Левая нога Степана Ивановича была в ботинке и обмотке, а правая, толстая, как бревно, двигалась, не сгибаясь в колене, запеленутая грязными тряпками и берестой.
Они шли по густому лесу. Ели, осины, сосны и березы стояли так тесно, что корни их вытесняли друг друга и лежали в траве неподвижными, словно припаянными к земле петлями. В лесных закоулках было сумрачно и тихо, и только плоские голубые лучи, пронзавшие листву, напоминали о том, что где-то за деревьями сияет солнце.
Степан Иванович тащил Никонова, раздвигая головой еловые лапы. За спиной у него болтались два автомата: один почти новенький, вороненый, а другой потертый, с поцарапанным прикладом. Новенький автомат принадлежал Никонову, а потертый — Степану Ивановичу.
То, что рана Никонова очень опасна, было известно им обоим, и оба они относились к этому с тем возвышенным спокойствием, которое свойственно только обстрелянным солдатам.
— Давай отдохнем, — хрипло проговорил Никонов и остановился.

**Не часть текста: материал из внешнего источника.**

/-- The history stays, or TXSEND or RXRECV puts one event at its end (10_state.md R25, R31). -/
theorem exec_trace (h : exec i s = .next t) :
    t.trace = s.trace ∨ (i = .txsend ∨ i = .rxrecv) ∧ ∃ e, t.trace = s.trace ++ [e] := by
  cases exec_effect i s t h with
  | sendFailed hi => exact .inr ⟨.inl hi, .sendFailed, by subst t; simp⟩
  | sent hi => exact .inr ⟨.inl hi, .sent s.txbuf, by subst t; simp⟩
  | answered hi a rest =>
    subst t
    exact (receiveAnswer_trace a { s with recvAnswers := rest }).imp_right (⟨.inr hi, ·⟩)
  | _ => exact .inl (by subst t; simp)

/-- An error of any command but RXRECV stores no byte (60_exceptions.md R126; 43_channel.md R88). -/
theorem exec_error_buffers (h : exec i s = .next t) (hrc : t.rc ≠ 0) (hrecv : i ≠ .rxrecv) (sp : Space) :
    buffer sp t = buffer sp s := by
  cases exec_effect i s t h with
  | error => subst t; cases sp <;> rfl
  | sendFailed => subst t; cases sp <;> simp [buffer]
  | waits hi => exact absurd hi hrecv
  | answered hi => exact absurd hi hrecv
  | _ => subst t; simp at hrc

end

/-! ## The result registers (R16, R17, R23) -/

/-- The ways in which `RC`, `DOUT` and `ERR` come out of a command: it completes, it raises an error, it is an RXRECV left
waiting (log entry 6), or it clears the flags. -/
inductive ResultEffect (i : Instr) (s t : State) : Prop where
  | completed (hrc : t.rc = 0) (herr : t.err = s.err)
  | raised (e : ErrKind) (hrc : t.rc = e.code) (hdout : t.dout = 0) (herr : t.err = setFlag s.err e)
  | waits (hi : i = .rxrecv) (hw : t.waiting = true) (hrc : t.rc = s.rc) (hdout : t.dout = s.dout)
      (herr : t.err = s.err)
  | cleared (hi : i = .clrerr ∨ i = .reset) (hrc : t.rc = 0) (herr : t.err = 0)

theorem receiveAnswer_result (a : RecvAnswer) (s : State) : ResultEffect .rxrecv s (receiveAnswer a s) := by
  rcases receiveAnswer_cases a s with ⟨h, _⟩ | ⟨_, h⟩ | ⟨_, _, h⟩ | ⟨m, _, ⟨_, h⟩ | ⟨_, h⟩⟩ <;> rw [h]
  · exact .waits rfl rfl rfl rfl rfl
  · exact .raised .ioError rfl rfl rfl
  · exact .raised .timeout rfl rfl rfl
  · exact .completed (by simp) (by simp)
  · exact .raised .overflow rfl rfl rfl

theorem exec_result {i : Instr} {s t : State} (h : exec i s = .next t) : ResultEffect i s t := by
  cases exec_effect i s t h with
  | error e => exact .raised e (by subst t; rfl) (by subst t; rfl) (by subst t; rfl)
  | sendFailed => exact .raised .ioError (by subst t; rfl) (by subst t; rfl) (by subst t; simp)
  | resetDone hi => exact .cleared (.inr hi) (by subst t; rfl) (by subst t; rfl)
  | flagsCleared hi => exact .cleared (.inl hi) (by subst t; rfl) (by subst t; rfl)
  | waits hi ht => subst t; exact .waits hi rfl rfl rfl rfl
  | answered hi a rest ha ht =>
    subst t i
    cases receiveAnswer_result a { s with recvAnswers := rest } with
    | completed hrc herr => exact .completed hrc herr
    | raised e hrc hdout herr => exact .raised e hrc hdout herr
    | waits hi hw hrc hdout herr => exact .waits hi hw hrc hdout herr
    | cleared hi hrc herr => exact .cleared hi hrc herr
  | _ => exact .completed (by subst t; simp) (by subst t; simp)

end Sys2Proof.Machine
end

section
/-! The invariant of R27 is kept by every step: the receive side, the result registers, then each command and each kind of
step. -/

namespace Sys2Proof.Machine

/-! ## The decoded payload (42_rx_validator.md R83, R86) -/

/-- What `nibbleDecodeAll` gives is half as long as what it takes, and each of its bytes is the decoding of its pair. -/
theorem nibbleDecodeAll_pairs {s bs : Bytes} (h : nibbleDecodeAll s = some bs) :
    s.length = 2 * bs.length ∧ ∀ k, k < bs.length → ∃ hi lo b, memRead s (2 * k) = some hi ∧
      memRead s (2 * k + 1) = some lo ∧ memRead bs k = some b ∧ nibbleDecode hi lo = some b := by
  induction bs generalizing s with
  | nil =>
    match s, h with
    | [], _ => exact ⟨rfl, fun k hk => absurd hk (Nat.not_lt_zero k)⟩
    | hi :: lo :: rest, h =>
      obtain ⟨_, _, _, _, hnil⟩ := (nibbleDecodeAll_cons hi lo rest []).mp h
      cases hnil
  | cons b bs ih =>
    match s, h with
    | hi :: lo :: rest, h =>
      obtain ⟨_, _, hb, hrest, hcons⟩ := (nibbleDecodeAll_cons hi lo rest (b :: bs)).mp h
      cases hcons
      obtain ⟨hlen, hpairs⟩ := ih hrest
      refine ⟨by simp [hlen]; omega, fun k hk => ?_⟩
      cases k with
      | zero => exact ⟨hi, lo, b, rfl, rfl, rfl, hb⟩
      | succ k => exact hpairs k (by simpa using hk)

/-- A byte of the payload region stands nine places further in the message. -/
theorem memRead_of_payload {m : Bytes} {j : Nat} {b : Byte} (h : memRead (payload m) j = some b) :
    memRead m (9 + j) = some b := by
  rw [memRead, payload, slice, List.getElem?_take] at h
  split at h
  · rwa [List.getElem?_drop] at h
  · cases h

theorem length_payload {m : Bytes} (h : 11 ≤ m.length) : (payload m).length = m.length - 11 := by
  rw [payload, slice, List.length_take, List.length_drop]
  omega

/-! ## The receive side of the invariant -/

/-- Item 4 and the other parts of item 5 of R27. -/
structure ReceiveSideOk (s : State) : Prop where
  receiveOk : ReceiveOk s
  rxcapOk : withinCapacity s.params.rxcap s.rxbuf.length = true
  dcapOk : withinCapacity s.params.dcap s.dbuf.length = true

/-- The receive side of the invariant reads the parameters, both buffers and their valid bits only. -/
theorem ReceiveSideOk.of_same {s t : State} (h : ReceiveSideOk s) (hp : t.params = s.params)
    (hrv : t.rxvalid = s.rxvalid) (hrb : t.rxbuf = s.rxbuf) (hdv : t.dvalid = s.dvalid) (hdb : t.dbuf = s.dbuf) :
    ReceiveSideOk t := by
  obtain ⟨hrecv, hrcap, hdcap⟩ := h
  constructor
  · simpa only [ReceiveOk, hrv, hrb, hdv, hdb] using hrecv
  · simpa only [hp, hrb] using hrcap
  · simpa only [hp, hdb] using hdcap

/-- No decoded payload, and a message that fits, or none. -/
theorem receiveSideOk_of_not_decoded {s : State} (hrx : s.rxvalid = false → s.rxbuf = [])
    (hfits : Fits s.params.rxcap s.rxbuf.length) (hdv : s.dvalid = false) (hdb : s.dbuf = []) : ReceiveSideOk s where
  receiveOk := ⟨hrx, fun _ => hdb, fun h => absurd (hdv.symm.trans h) (by decide)⟩
  rxcapOk := (withinCapacity_iff_fits _ _).mpr hfits
  dcapOk := by rw [hdb, withinCapacity_iff_fits]; exact fun c _ => Nat.zero_le c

Степан Иванович с беспокойством замечал, что после каждой остановки сдвинуть Никонова с места становилось все труднее.
— Надо бы идти, — сказал он, — командование ждет данных разведки.
— Скорее всего эти данные придется докладывать не мне, а тебе…
— Кто знает, может, дойдете… — просто и грустно сказал пожилой солдат, не желая оскорблять командира ненадежными утешениями.
— Может, дойду. А ну, все-таки, повтори.
— Есть, повторить, — послушно начал Степан Иванович. — К мосту через реку Тихая согнали женщин. Мост усиляют стойками диаметром примерно двадцать два — двадцать четыре сантиметра, после усиления по мосту свободно пройдет полковая артиллерия… В деревне Воскресенское в школе расквартирована пехота — во дворе сушатся шестьдесят две нижние рубашки… Вы слушаете, товарищ лейтенант?
Никонов молчал.
— Товарищ лейтенант…
— Ты, Степан Иванович, Наде сразу скажи, как ее увидишь. Без всяких выдумок и постепенной подготовки… Ни к чему это. Она все равно догадается.
— Я, товарищ лейтенант, врать неспособный, — хмуро ответил Степан Иванович.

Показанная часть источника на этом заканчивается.